Discovering The ‘Unseen’ Story Of Rural Maine
On this episode of The Federalist Radio Hour, Gigi Georges joins Culture Editor Emily Jashinsky to discuss her book “Downeast: Five Maine Girls and the Unseen Story of Rural America.”
“Whether it was opioid abuse or other issues or incarceration or just falling apart because of the difficulties that they faced, where you had those circumstances, what you had was a strength of community networks that was based on neighbors helping neighbors. And people did not, as I write, look to codified institutions from above,” Georges explained. “They looked to their neighbors and their neighbors were there for them and continue to be there for them … They will band together to make sure that, while they can’t make everything better, necessarily, they can do what they can to make things just a little bit easier. And that goes a long way in communities like this.”
Seeing this emphasis on community and neighborly participation, Georges said, was a welcome surprise.

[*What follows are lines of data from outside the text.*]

-- ==== Sys2Proof/Machine/Work.lean ====
section
/-!
DEFINITION. Sys2Proof/Machine/Work.lean: one command at work. A meaning runs over a `Work`: the node, the registers and
memory as the command found them, and what it has written to them, newest first. `Work.close` lands those writes, in
order, in the canonical register file and memory. So the canonical forms rest on `RegFile.put`, `Mem.put` and
`Mem.clear` alone, whatever a command does.
-/

namespace Sys2Proof.Machine

/-! ## Canonical register file and memory -/

/-- The value listed for a key, if any. -/
def RegFile.find : RegFile → Nat → Option Nat
  | [], _ => none
  | (k, v) :: r, x => if k = x then some v else if x < k then none else RegFile.find r x

/-- Put a value at a key: a value equal to the reset value removes the entry. -/
def RegFile.put : RegFile → Nat → Nat → Nat → RegFile
  | [], x, v, d => if v = d then [] else [(x, v)]
  | (k, u) :: r, x, v, d =>
    if k = x then (if v = d then r else (x, v) :: r)
    else if x < k then (if v = d then (k, u) :: r else (x, v) :: (k, u) :: r)
    else (k, u) :: RegFile.put r x v d

/-- Keys strictly rise. -/
def RegFile.wf : RegFile → Bool
  | [] => true
  | [_] => true
  | (a, _) :: (b, v) :: r => a < b && RegFile.wf ((b, v) :: r)

/-- The byte at an address; an unlisted address reads zero (DESIGN CHOICE, log 2). -/
def Mem.get : Mem → Nat → Byte
  | [], _ => 0
  | (k, v) :: r, x => if k = x then v else if x < k then 0 else Mem.get r x

/-- Write one byte; writing zero removes the entry. -/
def Mem.put : Mem → Nat → Byte → Mem
  | [], x, v => if v = 0 then [] else [(x, v)]
  | (k, u) :: r, x, v =>
    if k = x then (if v = 0 then r else (x, v) :: r)
    else if x < k then (if v = 0 then (k, u) :: r else (x, v) :: (k, u) :: r)
    else (k, u) :: Mem.put r x v

/-- Write bytes from an address upward. -/
def Mem.putAll : Mem → Nat → Bytes → Mem
  | m, _, [] => m
  | m, a, b :: bs => Mem.putAll (Mem.put m a b) (a + 1) bs

/-- Zero `len` bytes from `lo`. -/
def Mem.clear (m : Mem) (lo len : Nat) : Mem :=
  m.filter fun c => c.1 < lo || lo + len ≤ c.1

/-- The canonical form: addresses strictly rising, no byte zero. -/
def Mem.wf : Mem → Bool
  | [] => true
  | [c] => c.2 != 0
  | c :: d :: r => c.1 < d.1 && c.2 != 0 && Mem.wf (d :: r)

/-! ## Address spaces of memory

Keys of `State.mem`: the 40-bit central store (R55) at 0; tier-1 space of die d at 2^64 * (1 + d); host memory, as PCIe
addresses, at 2^64 * 3; the SPI flash (R447) at 2^64 * 4. -/

/-- Key of a tier-1 address of a die. -/
def ddrKey (die addr : Nat) : Nat := 2 ^ 64 * (1 + die) + addr

/-- Key of a host memory address. -/
def hostKey (addr : Nat) : Nat := 2 ^ 64 * 3 + addr % 2 ^ 64

/-- Key of a flash offset. -/
def flashKey (off : Nat) : Nat := 2 ^ 64 * 4 + off

/-- What a reset of the node leaves of memory: the host's and the flash's bytes, which are not the node's (R444). -/
def Mem.afterReset (m : Mem) : Mem := m.filter fun c => 2 ^ 64 * 3 ≤ c.1

/-! ## The working view -/

/-- One write to memory: bytes at an address, or a range zeroed. -/
inductive MemOp where
  | put (a : Nat) (bs : Bytes)
  | clear (lo len : Nat)
  deriving DecidableEq, Repr

/-- One command at work: `rw` holds register writes (key, value, reset value) and `wr` memory writes, newest first; `wiped`
says that the node was reset (everything of the machine's own at its reset value, R444); `svn` is the fused SVN and `ppr` the list of DDR5 rows to repair (R86),
both of which a reset keeps. -/
structure Work where
  n : Node
  regs : RegFile
  rw : List (Nat × Nat × Nat)
  mem : Mem
  wr : List MemOp
  wiped : Bool
  svn : Nat
  ppr : List (Nat × Nat)
  deriving DecidableEq, Repr

/-- Begin a command. -/
def State.view (s : State) : Work :=
  { n := s.node, regs := s.regs, rw := [], mem := s.mem, wr := [], wiped := false, svn := s.svnFuse, ppr := s.pprRows }

/-- Land one memory write. -/
def Mem.apply (m : Mem) : MemOp → Mem
  | .put a bs => m.putAll a bs
  | .clear lo len => m.clear lo len

/-- End a command: its writes land in order on what it found (on what a reset leaves, if it reset the node); the fused
SVN never falls (R367). -/
def State.close (s : State) (w : Work) : State :=
  { s with
    node := w.n
    regs := w.rw.reverse.foldl (fun r e => RegFile.put r e.1 e.2.1 e.2.2) (if w.wiped then [] else s.regs)
    mem := w.wr.reverse.foldl Mem.apply (if w.wiped then s.mem.afterReset else s.mem)
    svnFuse := max s.svnFuse w.svn
    pprRows := w.ppr }

/-- Register value at a key, as the command sees it. -/
def Work.raw (w : Work) (key : Nat) (dflt : Nat) : Nat :=
  match w.rw.find? (fun e => e.1 = key) with
  | some e => e.2.1
  | none => ((w.regs.find key).getD dflt)

/-- The byte at an address, as the command sees it. -/
def MemOp.seen (a : Nat) : MemOp → Option Byte
  | .put x bs => if x ≤ a then bs[a - x]? else none
  | .clear lo len => if lo ≤ a ∧ a < lo + len then some 0 else none

/-- The byte at an address, as the command sees it. -/
def Work.byte (w : Work) (a : Nat) : Byte :=
  match w.wr.findSome? (MemOp.seen a) with
  | some b => b
  | none => w.mem.get a

/-- `len` bytes from an address. -/
def Work.bytes (w : Work) (a len : Nat) : Bytes := (List.range len).map fun i => w.byte (a + i)

/-- Store bytes. -/
def Work.store (w : Work) (a : Nat) (bs : Bytes) : Work := { w with wr := .put a bs :: w.wr }

/-- Zero a range. -/
def Work.zero (w : Work) (lo len : Nat) : Work := { w with wr := .clear lo len :: w.wr }

/-- The next free value of the node (log 3), and the view after the draw. -/
def Work.draw (w : Work) : Nat × Work := (Config.freeValue w.n.fresh, { w with n.fresh := w.n.fresh + 1 })

/-- A free choice among `count` candidates; a choice outside the range counts as the first (log 3). -/
def Work.pick (w : Work) (count : Nat) : Nat × Work :=
  let c := Config.choose w.n.fresh
  (if c < count then c else 0, { w with n.fresh := w.n.fresh + 1 })

/-- `len` fresh random bytes. -/
def Work.randomBytes (w : Work) (len : Nat) : Bytes × Work :=
  (leBytes len (Config.random w.n.fresh), { w with n.fresh := w.n.fresh + 1 })

/-- Send something out of the node. -/
def Work.emit (w : Work) (o : Out) : Work := { w with n.out := w.n.out ++ [o] }

/-- TICK_NOW (R28). -/
abbrev Work.now (w : Work) : Tick := w.n.tk.now

end Sys2Proof.Machine
end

“So much of the reporting has been done in a parachuted way and too often I believe with a narrow and somewhat biased lens that I did not expect to see quite that interconnectedness that I saw in so many aspects of life there, in nearly every aspect of life there,” Georges said. “And what I came away with perhaps that biggest ‘aha’ was … I was far more isolated in this tremendous city filled with people than any of these residents in Downeast, Washington County. As geographically isolated as they are, they are anything but isolated in the sense of community and the sense of being there for one another.”